If it was fiction, this movie would be camp grotesquery along the lines of "Whatever Happened To Baby Jane?" or "Sunset Boulevard", and perhaps very good indeed. But since it's a documentary, it's a "cult classic", meaning that most viewers won't enjoy it much, unless they're the sort of kidult who deliberately watches bad films ironically.
This glimpse into the extremely limited lives of two half-mad recluses who happen to be the aunt and cousin of one of the richest and most famous women in the world, yet deliberately live in disgusting squalor in a fast-disintegrating 28-room beachfront mansion, exerts a kind of horrible fascination, and might be of great interest to psychiatrists, but in the end, what's the point? The most dramatic event in the story - the health department forcibly cleaning the ground floor with fire-hoses - happened a year before the camera crew arrived, and everything else of real interest occurred even longer ago, so what we get is two extremely self-centered poor little old rich girls locked into a very unhealthy relationship talking, shouting and singing at each other almost constantly, mostly at the same time.
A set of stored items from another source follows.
-- ==== Sys2Proof/Laws/Map.lean ====
section
/-!
SUPPORT. Finite maps: a read after a write, what a write leaves, and that every operation keeps the canonical form.
-/
namespace Sys2Proof

variable {α : Type} [DecidableEq α]

/-- Reading below every key of a canonical map gives what an unlisted key reads as. -/
theorem FMap.get_of_lt (d : α) (m : FMap α) (lo n : Nat) (h : FMap.wfFrom d lo m) (hn : n < lo) : m.get d n = d := by
  induction m generalizing lo with
  | nil => rfl
  | cons e rest ih =>
    obtain ⟨k, v⟩ := e
    simp only [FMap.wfFrom, Bool.and_eq_true, decide_eq_true_eq] at h
    simp only [FMap.get]
    rw [if_neg (by omega)]
    exact ih (k + 1) h.2 (by omega)

theorem FMap.wfFrom_mono (d : α) (m : FMap α) (lo lo' : Nat) (h : FMap.wfFrom d lo m) (hl : lo' ≤ lo) :
    FMap.wfFrom d lo' m := by
  cases m with
  | nil => rfl
  | cons e rest =>
    simp only [FMap.wfFrom, Bool.and_eq_true, decide_eq_true_eq] at h ⊢
    exact ⟨⟨by omega, h.1.2⟩, h.2⟩

/-- A write keeps the canonical form. -/
theorem FMap.set_wfFrom (d : α) (m : FMap α) (lo n : Nat) (v : α) (h : FMap.wfFrom d lo m) (hn : lo ≤ n) :
    FMap.wfFrom d lo (m.set d n v) := by
  induction m generalizing lo with
  | nil =>
    simp only [FMap.set]
    split <;> simp_all [FMap.wfFrom]
  | cons e rest ih =>
    obtain ⟨k, w⟩ := e
    simp only [FMap.wfFrom, Bool.and_eq_true, decide_eq_true_eq] at h
    simp only [FMap.set]
    split
    · split
      · simp_all [FMap.wfFrom]
      · simp only [FMap.wfFrom, Bool.and_eq_true, decide_eq_true_eq]
        exact ⟨⟨hn, ‹_›⟩, ⟨by omega, h.1.2⟩, h.2⟩
    · split
      · split
        · exact FMap.wfFrom_mono d rest _ _ h.2 (by omega)
        · simp only [FMap.wfFrom, Bool.and_eq_true, decide_eq_true_eq]
          subst_vars
          exact ⟨⟨h.1.1, ‹_›⟩, h.2⟩
      · simp only [FMap.wfFrom, Bool.and_eq_true, decide_eq_true_eq]
        exact ⟨h.1, ih (k + 1) h.2 (by omega)⟩

theorem FMap.set_wf (d : α) (m : FMap α) (n : Nat) (v : α) (h : m.wf d) : (m.set d n v).wf d :=
  FMap.set_wfFrom d m 0 n v h (Nat.zero_le n)

theorem FMap.setMany_wf (d : α) (vs : List α) (m : FMap α) (n : Nat) (h : m.wf d) : (m.setMany d n vs).wf d := by
  induction vs generalizing m n with
  | nil => exact h
  | cons v vs ih => exact ih _ _ (FMap.set_wf d m n v h)

/-- Keeping some of the entries keeps the canonical form. -/
theorem FMap.filter_wfFrom (d : α) (p : Nat × α → Bool) (m : FMap α) (lo : Nat) (h : FMap.wfFrom d lo m) :
    FMap.wfFrom d lo (m.filter p) := by
  induction m generalizing lo with
  | nil => rfl
  | cons e rest ih =>
    obtain ⟨k, v⟩ := e
    simp only [FMap.wfFrom, Bool.and_eq_true, decide_eq_true_eq] at h
    simp only [List.filter]
    split
    · simp only [FMap.wfFrom, Bool.and_eq_true, decide_eq_true_eq]
      exact ⟨h.1, ih _ h.2⟩
    · exact FMap.wfFrom_mono d _ _ _ (ih _ h.2) (by omega)

theorem FMap.filter_wf (d : α) (p : Nat × α → Bool) (m : FMap α) (h : m.wf d) : FMap.wf d (m.filter p) :=
  FMap.filter_wfFrom d p m 0 h

theorem FMap.clear_wf (d : α) (m : FMap α) (lo hi : Nat) (h : m.wf d) : (m.clear lo hi).wf d := FMap.filter_wf d _ m h

/-- A read after a write to the same key gives the value written. -/
theorem FMap.get_set_self (d : α) (m : FMap α) (n : Nat) (v : α) (h : m.wf d) : (m.set d n v).get d n = v := by
  suffices ∀ lo, FMap.wfFrom d lo m → (m.set d n v).get d n = v from this 0 h
  clear h
  intro lo h
  induction m generalizing lo with
  | nil =>
    simp only [FMap.set]
    split <;> simp_all [FMap.get]
  | cons e rest ih =>
    obtain ⟨k, w⟩ := e
    simp only [FMap.wfFrom, Bool.and_eq_true, decide_eq_true_eq] at h
    simp only [FMap.set]
    split
    · split
      · simp only [FMap.get]
        rw [if_neg (by omega), FMap.get_of_lt d rest (k + 1) n h.2 (by omega)]
        exact (‹v = d›).symm
      · simp [FMap.get]
    · split
      · split
        · rw [FMap.get_of_lt d rest (k + 1) n h.2 (by omega)]
          exact (‹v = d›).symm
        · simp [FMap.get]
      · simp only [FMap.get]
        rw [if_neg ‹_›]
        exact ih _ h.2

/-- A read after a write of a listed value gives it; the list need not be canonical. -/
theorem FMap.get_set_listed (d : α) (m : FMap α) (n : Nat) (v : α) (hv : v ≠ d) : (m.set d n v).get d n = v := by
  induction m with
  | nil => simp [FMap.set, hv, FMap.get]
  | cons e rest ih =>
    obtain ⟨k, w⟩ := e
    simp only [FMap.set, hv, ↓reduceIte]
    split
    · simp [FMap.get]
    · split
      · simp [FMap.get]
      · simp only [FMap.get]
        rw [if_neg ‹_›]
        exact ih

/-- A write leaves every other key alone; the list need not be canonical. -/
theorem FMap.get_set_ne (d : α) (m : FMap α) (n k : Nat) (v : α) (hk : k ≠ n) : (m.set d n v).get d k = m.get d k := by
  induction m with
  | nil =>
    simp only [FMap.set]
    split <;> simp [FMap.get, hk]
  | cons e rest ih =>
    obtain ⟨a, w⟩ := e
    simp only [FMap.set]
    split
    · split <;> simp [FMap.get, hk]
    · split
      · subst_vars
        split <;> simp [FMap.get, hk]
      · simp only [FMap.get]
        split
        · rfl
        · exact ih

end Sys2Proof
end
By the way, the squalor really is disgusting. Their eight scrawny flea-ridden cats are neither allowed out of the house nor provided with litter trays, but that's OK because Edith Senior likes the smell. Little Edie doesn't, and repeatedly says she wants to get out of this place, where she's apparently been trapped for a decade. But come on lady, you were already middle-aged when you let your loopy miser of a mother persuade you to live with her as a social outcast in the world's biggest cat lavatory! How did these women who once partied with the world's élite, and have relatives who still do, get this way? And why have the rest of their mega-rich family given up on them so completely for so long? A story like this needs lots of background, but we get none at all except what the two women provide, and they almost always contradict each other, usually while the other is still talking.
I suppose you could view this as the bittersweet tale of a symbiotic relationship between an aging control-freak and the only person she can still control, her spoilt daughter who at the age of 56 behaves like an adolescent because she never learned how to take responsibility for anything including herself. But for that to really work, you'd need dialogue by somebody like Samuel Beckett or Harold Pinter, instead of letting these not particularly bright and very loud crazy cat-ladies improvise for an hour and a half. Well before the end I felt they'd made their own bed and thoroughly deserved to lie in it, feline by-products and all.